At the end of 94, Intel and HP joined forces to develop a successor to the x86 architecture, with a target introduction date of 1999 (which has since slipped to 2000). The projected chip, Merced, would retain the ability to execute not only x86 code but HP-PA code as well, a difficult to achieve and expensive capability by itself. At the moment it appears (from the few press releases available) that Intel is doing almost all the chip design, although HP undoubtedly made significant contributions in designing the instruction set and the advanced compilation techniques required.

The 320 registers in Merced comprise 128 integer registers, 128 FP registers, and 64 one-bit predicate registers. Each operation can be conditional upon the value in a given predicate register being true. An instruction packet is 128 bits, which contains descriptions of three operations and information about the dependencies among these operations and between these operations and other instruction packets, in a scheme Intel call EPIC (Explicitly Parallel Instructing Computing).

 

The VAX architecture

The DEC PDP-11 minicomputer series was very popular in the seventies, but its 16-bit architecture limited its usefulness. The VAX line, introduced in 1977, is a culturally compatible 32-bit extension of the PDP product line.

The VAX is a "kitchen sink" architecture: in terms of the operations and addressing modes supported, it is a superset of most other architectures.

Because of its past omnipresence in universities, the VAX-11/780 is often used as a reference machine.

The main characteristics of the VAX architecture are the following.

  • 16 32-bit GPRs; R15 is program counter, R14 is stack top pointer, R13 is stack frame pointer, R12 is argument pointer (arguments may be on the stack but do have to be)
  • FP values stored in GPRs
  • memory is byte addressable and little endian; addresses are 32 bits and need not be aligned
  • instruction size varies from one byte to many (> 30) bytes
  • orthogonal mem-mem machine; many addressing modes and types (e.g. two 64-bit FP types)
  • branches test condition codes
  • string and decimal instructions

The first byte of each instruction is the opcode; some "extension opcodes" say the opcode is two bytes (the number of instructions is greater than 256).

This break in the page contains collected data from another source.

theorem keeps_startTether (ok0 : Bool) (ok1 : Bool) (s : State) {mk : Nat} {s0 : State} (he : mk &&& 0xAFE7FFFFFFED = mk) (hg : Keeps mk s0 s) :
    Keeps mk s0 (startTether ok0 ok1 s) := by
  refine Keeps.via ?_ he hg
  unfold startTether
  try dsimp -zeta only
  ((try lift_lets); intro xL; clear_value xL)
  (intro xL; clear_value xL)
  (intro xL; clear_value xL)
  (intro xL; clear_value xL)
  (intro xL; clear_value xL)
  (intro xL; clear_value xL)
  (intro xL; clear_value xL)
  (intro xL; subst xL)
  split
  (with_reducible apply Keeps.upd)
  · exact fun h => Bool.noConfusion h
  · exact fun _ => rfl
  · exact fun _ => rfl
  · exact fun h => Bool.noConfusion h
  · exact fun _ => rfl
  · exact fun _ => rfl
  · exact fun _ => rfl
  · exact fun _ => rfl
  · exact fun _ => rfl
  · exact fun _ => rfl
  · exact fun _ => rfl
  · exact fun _ => rfl
  · exact fun _ => rfl
  · exact fun _ => rfl
  · exact fun _ => rfl
  · exact fun _ => rfl
  · exact fun _ => rfl
  · exact fun _ => rfl
  · exact fun _ => rfl
  · exact fun _ => rfl
  · exact fun _ => rfl
  · exact fun _ => rfl
  · exact fun _ => rfl
  · exact fun _ => rfl
  · exact fun _ => rfl
  · exact fun _ => rfl
  · exact fun _ => rfl
  · exact fun _ => rfl
  · exact fun _ => rfl
  · exact fun _ => rfl
  · exact fun _ => rfl
  · exact fun _ => rfl
  · exact fun _ => rfl
  · exact fun _ => rfl
  · exact fun h => Bool.noConfusion h
  · exact fun h => Bool.noConfusion h
  · exact fun _ => rfl
  · exact fun _ => rfl
  · exact fun _ => rfl
  · exact fun _ => rfl
  · exact fun _ => rfl
  · exact fun _ => rfl
  · exact fun _ => rfl
  · exact fun h => Bool.noConfusion h
  · exact fun _ _ h => h
  · exact fun h => Bool.noConfusion h
  · exact fun _ _ => (by decide : 0 < 65536 * 40000000)
  repeat first | with_reducible exact Keeps.refl _ _ | with_reducible assumption
  (with_reducible apply Keeps.upd)
  · exact fun h => Bool.noConfusion h
  · exact fun _ => rfl
  · exact fun _ => rfl
  · exact fun h => Bool.noConfusion h
  · exact fun _ => rfl
  · exact fun _ => rfl
  · exact fun _ => rfl
  · exact fun _ => rfl
  · exact fun _ => rfl
  · exact fun _ => rfl
  · exact fun _ => rfl
  · exact fun _ => rfl
  · exact fun _ => rfl
  · exact fun _ => rfl
  · exact fun _ => rfl
  · exact fun _ => rfl
  · exact fun _ => rfl
  · exact fun _ => rfl
  · exact fun _ => rfl
  · exact fun _ => rfl
  · exact fun _ => rfl
  · exact fun _ => rfl
  · exact fun _ => rfl
  · exact fun _ => rfl
  · exact fun _ => rfl
  · exact fun _ => rfl
  · exact fun _ => rfl
  · exact fun _ => rfl
  · exact fun _ => rfl
  · exact fun _ => rfl
  · exact fun _ => rfl
  · exact fun _ => rfl
  · exact fun _ => rfl
  · exact fun _ => rfl
  · exact fun h => Bool.noConfusion h
  · exact fun h => Bool.noConfusion h
  · exact fun _ => rfl
  · exact fun _ => rfl
  · exact fun _ => rfl
  · exact fun _ => rfl
  · exact fun _ => rfl
  · exact fun _ => rfl
  · exact fun _ => rfl
  · exact fun h => Bool.noConfusion h
  · exact fun _ _ h => h
  · exact fun h => Bool.noConfusion h
  · exact fun _ _ => (by decide : 0 < 65536 * 40000000)
  repeat first | with_reducible exact Keeps.refl _ _ | with_reducible assumption

theorem keeps_startRadio (s : State) {mk : Nat} {s0 : State} (he : mk &&& 0xFFFFFFFFEFFF = mk) (hg : Keeps mk s0 s) :
    Keeps mk s0 (startRadio s) := by
  refine Keeps.via ?_ he hg
  unfold startRadio
  try dsimp -zeta only
  ((try lift_lets); intro xL; subst xL; try dsimp -zeta only)
  ((try lift_lets); intro xL; clear_value xL)
  (intro xL; clear_value xL)
  (intro sL; with_reducible refine Keeps.cut sL ?_ ?_; rotate_left; (intro kL; clear_value sL); rotate_right; subst sL; try dsimp -zeta only)
  (with_reducible apply keeps_updFe); exact rfl
  (with_reducible apply keeps_updFe); exact rfl
  repeat first | with_reducible exact Keeps.refl _ _ | with_reducible assumption
  (with_reducible apply Keeps.set_rad); exact rfl
  repeat first | with_reducible exact Keeps.refl _ _ | with_reducible assumption

theorem keeps_execWindowAlive (f0 : Nat) (f1 : Nat) (s : State) (t : State) (h : execWindowAlive f0 f1 s = .next t) : Keeps 0xAFA7FF7BE5E9 s t := by
  unfold execWindowAlive at h
  injection h with h
  subst h
  split
  · dsimp only
    have k0 := keeps_startStaging _ (mk := 0xAFA7FF7BE5E9) rfl (keeps_startTether (norOn 0 4 f0 s).2 (norOn 1 4 f1 (norOn 0 4 f0 s).1).2 _ rfl
      (keeps_norOn 1 4 f1 _ rfl (keeps_norOn 0 4 f0 _ rfl (Keeps.refl _ s))))
    generalize startStaging _ = s1 at k0 ⊢
    have k1 := Keeps.in_pwr (mk := 0xAFA7FF7BE5E9) (s0 := s) (s := { s1 with ports := s1.ports.map PortSt.refresh })
      (x := { s1.pwr with bootStep := .restore, mark := none }) rfl (fun _ => rfl) (fun h => Bool.noConfusion h) (fun _ => rfl) (fun _ => rfl)
      (Keeps.set_ports rfl (fun k hk => fits_map (fun _ h => fits_refresh h) k hk) k0)
    exact keeps_meterRestore _ rfl (keeps_startRadio _ rfl (keeps_reportMode _ _ _ _ rfl k1))
  · exact Keeps.refl _ _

The opcode specifies the operation and the number and type of the operands.

The opcode is followed by one operand specifier per operand. Each specifier is 1 to 6 bytes, with the first 4 bits giving the addressing mode and hence the size of the specifier.

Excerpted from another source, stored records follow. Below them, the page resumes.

theorem exec_ackReceived_raw {id : Nat} (hw : (mdOf s n).wait = some w) (hf : f = readFrame s n (awaited s n w.frame) a)
    (h : ackShaped s n w f = true) (hsrc : w.frame.src = .raw id) (hwho : awaited s n w.frame = none) (habsent : f.src = .absent)
    (hlevel : f.level = 0) (hhead : (rawHead s n id).level = 0) (hseq : f.seq = (rawHead s n id).seq) :
    exec (.ackReceived n a) s = .next (rawDone n id 6 f.rssi0 f.snr f.octets (ackTaken s n)) := by
  have hfits (d : Addr) (e : Nat) : ackFits f d e (rawHead s n id).seq (rawHead s n id).level = true := by
    simp [ackFits, habsent, hseq, hlevel, hhead]
  unfold exec execAckReceived
  simp only [hw, ← hf]
  refine congrArg Host.Outcome.next ((if_neg (by rw [Bool.not_eq_true', Bool.not_eq_false]; exact h)).trans ?_)
  rw [hsrc, hwho]
  unfold rawAcked
  simp only [hfits, hlevel]
  rfl

theorem exec_ackReceived_endpoint {ep : Nat} {r : EpRec} (hw : (mdOf s n).wait = some w) (hf : f = readFrame s n (awaited s n w.frame) a)
    (h : ackShaped s n w f = true) (hsrc : ∀ id, w.frame.src ≠ .raw id) (hwho : awaited s n w.frame = some (ep, r)) :
    exec (.ackReceived n a) s = .next (if !ackFits f (.short r.short) r.eui w.frame.dsn r.secLevel then s
      else match verify n ep r f (ackTaken s n) with | .error k => secFail n k s | .ok u => acked n ep w.frame f u) := by
  unfold exec execAckReceived
  simp only [hw, ← hf]
  refine congrArg Host.Outcome.next ((if_neg (by rw [Bool.not_eq_true', Bool.not_eq_false]; exact h)).trans ?_)
  rw [hwho]
  split
  next id hraw => exact absurd hraw (hsrc id)
  next hnone _ => cases hnone
  next heq _ =>
    cases heq
    rfl

theorem ackFits_endpoint {r : EpRec} {seq : Nat} (haddr : f.src = .absent ∨ f.src = .short r.short ∨ f.src = .ext r.eui) (hseq : f.seq = seq)
    (hlevel : f.level = r.secLevel) : ackFits f (.short r.short) r.eui seq r.secLevel = true := by
  unfold ackFits
  rcases haddr with h | h | h <;> simp [h, hseq, hlevel]

theorem ackFits_other {r : EpRec} {seq : Nat} (h : f.seq ≠ seq ∨ f.level ≠ r.secLevel) : ackFits f (.short r.short) r.eui seq r.secLevel = false := by
  unfold ackFits
  rcases h with h | h <;> simp [h]

end

theorem exec_indirectAttemptExpiry_fails {id : Nat} {t : Txn} (ht : txnOf s id = some t) (hst : t.st = .sent) (hne : t.until_ ≠ 0)
    (huntil : t.until_ ≤ s.tt.tt) : exec (.indirectAttemptExpiry id) s = .next (failTxn id s) := by
  unfold exec execIndirectAttemptExpiry
  simp [ht, hst, hne, huntil]

theorem exec_indirectAttemptExpiry_early {id : Nat} {t : Txn} (ht : txnOf s id = some t) (huntil : s.tt.tt < t.until_) :
    exec (.indirectAttemptExpiry id) s = .next s := by
  unfold exec execIndirectAttemptExpiry
  simp [ht, Nat.not_le.2 huntil]

end

/-- Settles O34: the filters in their order, the ring, and the acknowledgement in its time. -/
theorem receivedFramesAreFilteredInOrder : Obligations.ReceivedFramesAreFilteredInOrder := by
  unfold Obligations.ReceivedFramesAreFilteredInOrder
  intro s n a
  refine ⟨exec_frameReceived_none, fun r f v hrx hf hv => ⟨exec_frameReceived_overrun hrx hf hv, exec_frameReceived_fcs hrx hf hv, fun hover hfcs => ?_⟩,
    fun src f m => fromOther_ring src f m, exec_ackReceived_none, fun w f hw hf => ?_,
    fun id t => exec_indirectAttemptExpiry_fails, fun id t => exec_indirectAttemptExpiry_early⟩
  · refine ⟨exec_frameReceived_format hrx hf hv hover hfcs, exec_frameReceived_address hrx hf hv hover hfcs,
      exec_frameReceived_request hrx hf hv hover hfcs, exec_frameReceived_level hrx hf hv hover hfcs, fun hformat haddr hreq hsec => ?_⟩
    have haccepted := exec_frameReceived_accepted hrx hf hv hover hfcs hformat haddr hreq hsec
    exact ⟨fun ep x u hsrc hchild hverify => haccepted.trans (congrArg Host.Outcome.next (acceptedFrame_child hsrc hchild hverify)),
      fun ep x k hsrc hchild hverify => haccepted.trans (congrArg Host.Outcome.next (acceptedFrame_refused hsrc hchild hverify)),
      fun ep x hsrc hchild => haccepted.trans (congrArg Host.Outcome.next (acceptedFrame_other hsrc hchild)),
      fun hsrc => haccepted.trans (congrArg Host.Outcome.next (acceptedFrame_unknown hsrc))⟩
  · refine ⟨fun h => exec_ackReceived_unfit hw hf (ackShaped_damaged h), fun h => exec_ackReceived_unfit hw hf (ackShaped_untimely h),
      fun hfcs htype hversion hparses hfrom hto => ?_⟩
    have hshape : ackShaped s n w f = true := ackShaped_fits hfcs htype hversion hparses hfrom hto
    refine ⟨fun id => exec_ackReceived_raw hw hf hshape, fun ep r u hsrc hwho haddr hseq hlevel hverify => ?_,
      fun ep r hsrc hwho hother => ?_⟩
    · refine (exec_ackReceived_endpoint hw hf hshape hsrc hwho).trans ?_
      rw [ackFits_endpoint haddr hseq hlevel, show verify n ep r f (ackTaken s n) = .ok u from hverify]
      rfl
    · refine (exec_ackReceived_endpoint hw hf hshape hsrc hwho).trans ?_
      rw [ackFits_other hother]
      rfl

end Sys2Proof.Proofs
end

section
/-! PROOFS. The MAC commands that read, and MAC.RAW_SEND (O35). -/
namespace Sys2Proof.Proofs
open Sys2Proof Sys2Proof.Machine Sys2Proof.Laws

section
variable {r : Req} {s : State}

/-- A link that is within its guard, or is none, does not drift (R243). -/
theorem driftLinks_none {ep : Nat} (n : Nat) (h : linkOf s ep = none) : driftLinks n [ep] s = s := by
  unfold driftLinks
  simp [h]

theorem linkOf_updLink {ep : Nat} {l : Link} (f : Link → Link) (h : linkOf s ep = some l) : linkOf (updLink ep f s) ep = some (f l) := by
  unfold updLink
  simp only [h]
  exact tget_tset_self _ _ _

theorem linkOf_noteAdrift (n k : Nat) (s : State) (ep : Nat) : linkOf (noteAdrift n k s) ep = linkOf s ep := by
  unfold linkOf
  rw [noteAdrift_mac]

/-- A TRACKED link whose guard is exceeded drifts (R243). -/
theorem driftLinks_drifts {ep : Nat} {x : EpRec} {l : Link} (n : Nat) (hx : epOf s ep = some x) (hl : linkOf s ep = some l)
    (hst : l.st = .tracked) (hguard : inGuard s l x = false) : (linkOf (driftLinks n [ep] s) ep).map (fun y => y.st) = some .adrift := by
  have hgo : driftLinks n [ep] s = noteAdrift n 1 (updLink ep (fun l => { l with st := .adrift }) s) := by
    unfold driftLinks
    simp [List.filter, hx, hl, hst, hguard]
  rw [hgo, linkOf_noteAdrift, linkOf_updLink _ hl]
  rfl

theorem exec_macEngineStatus (h : Runs 0x0401 chkMacEngineStatus r s) :
    ∃ ws, exec .macEngineStatus s = .next (ok r ([packW [(fld (r.w 3) 5 0, 26), (b2n (mdOf s (fld (r.w 3) 5 0)).onBackup, 25),
          (sat 8 (mdOf s (fld (r.w 3) 5 0)).misses, 16), ((bcnOf s (fld (r.w 3) 5 0)).pan, 0)],
        packW [((bcnOf s (fld (r.w 3) 5 0)).short, 16), (sat 16 (sleepyPop s (fld (r.w 3) 5 0)), 0)],
        packW [(sat 16 (linkCount s (fld (r.w 3) 5 0) .poll), 16), (sat 16 (linkCount s (fld (r.w 3) 5 0) .tracked), 0)],
        packW [(sat 16 (linkCount s (fld (r.w 3) 5 0) .adrift), 16), (sat 16 (linkCount s (fld (r.w 3) 5 0) .resync), 0)],
        packW [(sat 16 (linkCount s (fld (r.w 3) 5 0) .lost), 16), (sat 16 (mdOf s (fld (r.w 3) 5 0)).indirect.length, 0)]] ++ ws)
      (took r s)) ∧ ws.length = 24 := by
  have hact := serve_of_runs (act := actMacEngineStatus) h
  unfold actMacEngineStatus at hact
  dsimp only at hact
  rw [List.append_assoc] at hact
  exact ⟨_, congrArg Host.Outcome.next hact, rfl⟩

theorem exec_macLinkState_link {x : EpRec} {l : Link} {u : State} (h : Runs 0x0404 chkMacLinkState r s)
    (hu : u = driftLinks (engOf (took r s) (fld (r.w 3) 17 0)) [fld (r.w 3) 17 0] (took r s)) (hx : epOf u (fld (r.w 3) 17 0) = some x)
    (hl : linkOf u (fld (r.w 3) 17 0) = some l) :
    exec .macLinkState s = .next (ok r
      [ packW [(x.engine, 26), (linkCode l.st, 23), (b2n l.mains, 22), (l.alignSrc, 20), (fld (r.w 3) 17 0, 0)],
        packW [(x.short, 16), (if x.sleepy = 2 then x.sp else 0, 0)], wd (l.contactTt / 4096), wd (tAlign u l / 4096),
        wd (sat 32 (guardUs u l x.eps)), packW [(x.eps, 16), (if x.sleepy = 1 then x.pollInt else 0, 0)],
        packW [(sat 16 (indirectOf u x.engine (fld (r.w 3) 17 0)).length, 16), (sat 8 l.fails, 8), (sat 8 l.rounds, 0)],
        wd (sat 32 (if x.sleepy = 2 then trainUs u l x else 0)), packW [(ofSigned 8 l.rssi, 24), (ofSigned 8 l.snr, 16)] ] u) := by
  refine (congrArg Host.Outcome.next (serve_of_runs h)).trans ?_
  unfold actMacLinkState
  simp only [← hu, hx, hl]

theorem exec_macLinkState_none {x : EpRec} (h : Runs 0x0404 chkMacLinkState r s) (hx : epOf s (fld (r.w 3) 17 0) = some x)
    (hl : linkOf s (fld (r.w 3) 17 0) = none) :
    exec .macLinkState s = .next (ok r (wd (fld (r.w 3) 17 0) :: List.replicate 8 0) (took r s)) := by
  have hl' : linkOf (took r s) (fld (r.w 3) 17 0) = none := hl
  have hx' : epOf (took r s) (fld (r.w 3) 17 0) = some x := hx
  refine (congrArg Host.Outcome.next (serve_of_runs h)).trans ?_
  unfold actMacLinkState
  simp only [driftLinks_none _ hl', hx', hl']

/-- What a raw frame is staged as (R249). -/
theorem exec_macRawSend_data (h : Runs 0x0405 chkMacRawSend r s) (hdata : bit (r.w 3) 24 = false) (hn : fld (r.w 3) 31 26 < s.mac.engs.length) :
    ∃ u f, exec .macRawSend s = .next (stageFrame (fld (r.w 3) 31 26) f (acceptN r u)) ∧ f.cls = 2 ∧ f.trainUs = 0 ∧
      f.deadline = s.tt.tt + fld (r.w 3) 15 0 * 4096 ∧ f.octets = rawLen r + 4 ∧ f.src = .raw s.mac.nextRaw ∧
      f.body.payload = (List.range (rawLen r)).map (rawOctet r) ∧
      (mdOf u (fld (r.w 3) 31 26)).raws = (mdOf s (fld (r.w 3) 31 26)).raws ++ [⟨s.mac.nextRaw, bit (r.w 3) 25, r.origin,
        (List.range (rawLen r)).map (rawOctet r), fld (r.w 4) 31 16, false, 0, 0⟩] := by
  have hact := serve_of_runs (act := actMacRawSend) h
  unfold actMacRawSend at hact
  simp only [hdata, Bool.not_false, if_true, Bool.false_eq_true, if_false, Bool.false_and] at hact
  refine ⟨_, _, congrArg Host.Outcome.next hact, rfl, rfl, rfl, rfl, rfl, rfl, ?_⟩
  exact congrArg MacEng.raws (mdOf_updMd_self _ hn)

theorem exec_macRawSend_train (h : Runs 0x0405 chkMacRawSend r s) (htrain : bit (r.w 3) 24 = true) (hms : fld (r.w 4) 15 0 ≠ 0) :
    ∃ u f, exec .macRawSend s = .next (stageFrame (fld (r.w 3) 31 26) f (acceptN r u)) ∧ f.cls = 1 ∧
      f.trainUs = fld (r.w 4) 15 0 * 1000 ∧ f.deadline = s.tt.tt + fld (r.w 3) 15 0 * 4096 := by
  have hact := serve_of_runs (act := actMacRawSend) h
  unfold actMacRawSend at hact
  simp only [htrain, Bool.not_true, Bool.false_eq_true, if_false, if_true, hms, ne_eq, not_false_eq_true] at hact
  exact ⟨_, _, congrArg Host.Outcome.next hact, rfl, rfl, rfl⟩

end

/-- Settles O35: a clause each of the lemmas above. -/
theorem macCommandsAnswer : Obligations.MacCommandsAnswer := by
  unfold Obligations.MacCommandsAnswer
  intro r s
  exact ⟨exec_macEngineStatus, fun x l u => exec_macLinkState_link, fun x l => driftLinks_drifts _, fun x => exec_macLinkState_none,
    exec_macRawSend_data, exec_macRawSend_train⟩

end Sys2Proof.Proofs
end

section
/-! PROOFS. Joins and rejoins (O36). -/
namespace Sys2Proof.Proofs
open Sys2Proof Sys2Proof.Machine Sys2Proof.Laws

/-! ### Endpoints that have a record -/

/-- The same endpoints have a record. -/
def SameRecs (s t : State) : Prop := ∀ ep, (epOf t ep).isSome = (epOf s ep).isSome

namespace SameRecs

variable {s t : State}

theorem refl (s : State) : SameRecs s s := fun _ => rfl

theorem trans {u : State} (h : SameRecs s t) (g : SameRecs t u) : SameRecs s u := fun ep => (g ep).trans (h ep)

theorem of_recs (h : t.lat.recs = s.lat.recs) : SameRecs s t := fun ep => by
  unfold epOf
  rw [h]

theorem of_lat (h : t.lat = s.lat) : SameRecs s t := of_recs (congrArg Lattice.recs h)

theorem updEp (ep : Nat) (f : EpRec → EpRec) (s : State) : SameRecs s (updEp ep f s) := fun e => by
  unfold Machine.updEp
  split
  next => rfl
  next r hr =>
    unfold epOf
    by_cases he : e = ep
    · rw [he, tget_tset_self, hr]
      rfl
    · rw [tget_tset_ne _ _ he]

theorem foldl {β : Type} (l : List β) {f : State → β → State} (h : ∀ t x, SameRecs t (f t x)) : SameRecs s (l.foldl f s) :=
  List.foldlRecOn l f (motive := fun t => SameRecs s t) (.refl s) fun t ht x _ => ht.trans (h t x)

/-- An endpoint with a record still has one. -/
theorem record {ep : Nat} {r : EpRec} (h : SameRecs s t) (hr : epOf s ep = some r) : ∃ x, epOf t ep = some x :=
  Option.isSome_iff_exists.1 ((h ep).trans (by rw [hr]; rfl))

Variability in instruction execution times is many thousands to one.

 

The 360 architecture

The IBM 360 architecture was introduced in 1964. It was the architecture of the first computer family, a set of computers that could run each other's programs.

The 360 architecture is dominant in the mainframe market, with several plug-compatible vendors (e.g. Amdahl).

The 360 architecture has been extended several times (e.g. from 24 to 32 to 16+32 bit addresses). The later variants are the 370 (1970), 370-XA (1983), 370-ESA (1986) and 390 (1990) architectures.

The 360 architecture was designed to be general purpose, i.e. suitable for both business and scientific computing, at a time when the few existing computer companies (including IBM) had separate lines of computers for each purpose. Hence the name, from 360 degrees.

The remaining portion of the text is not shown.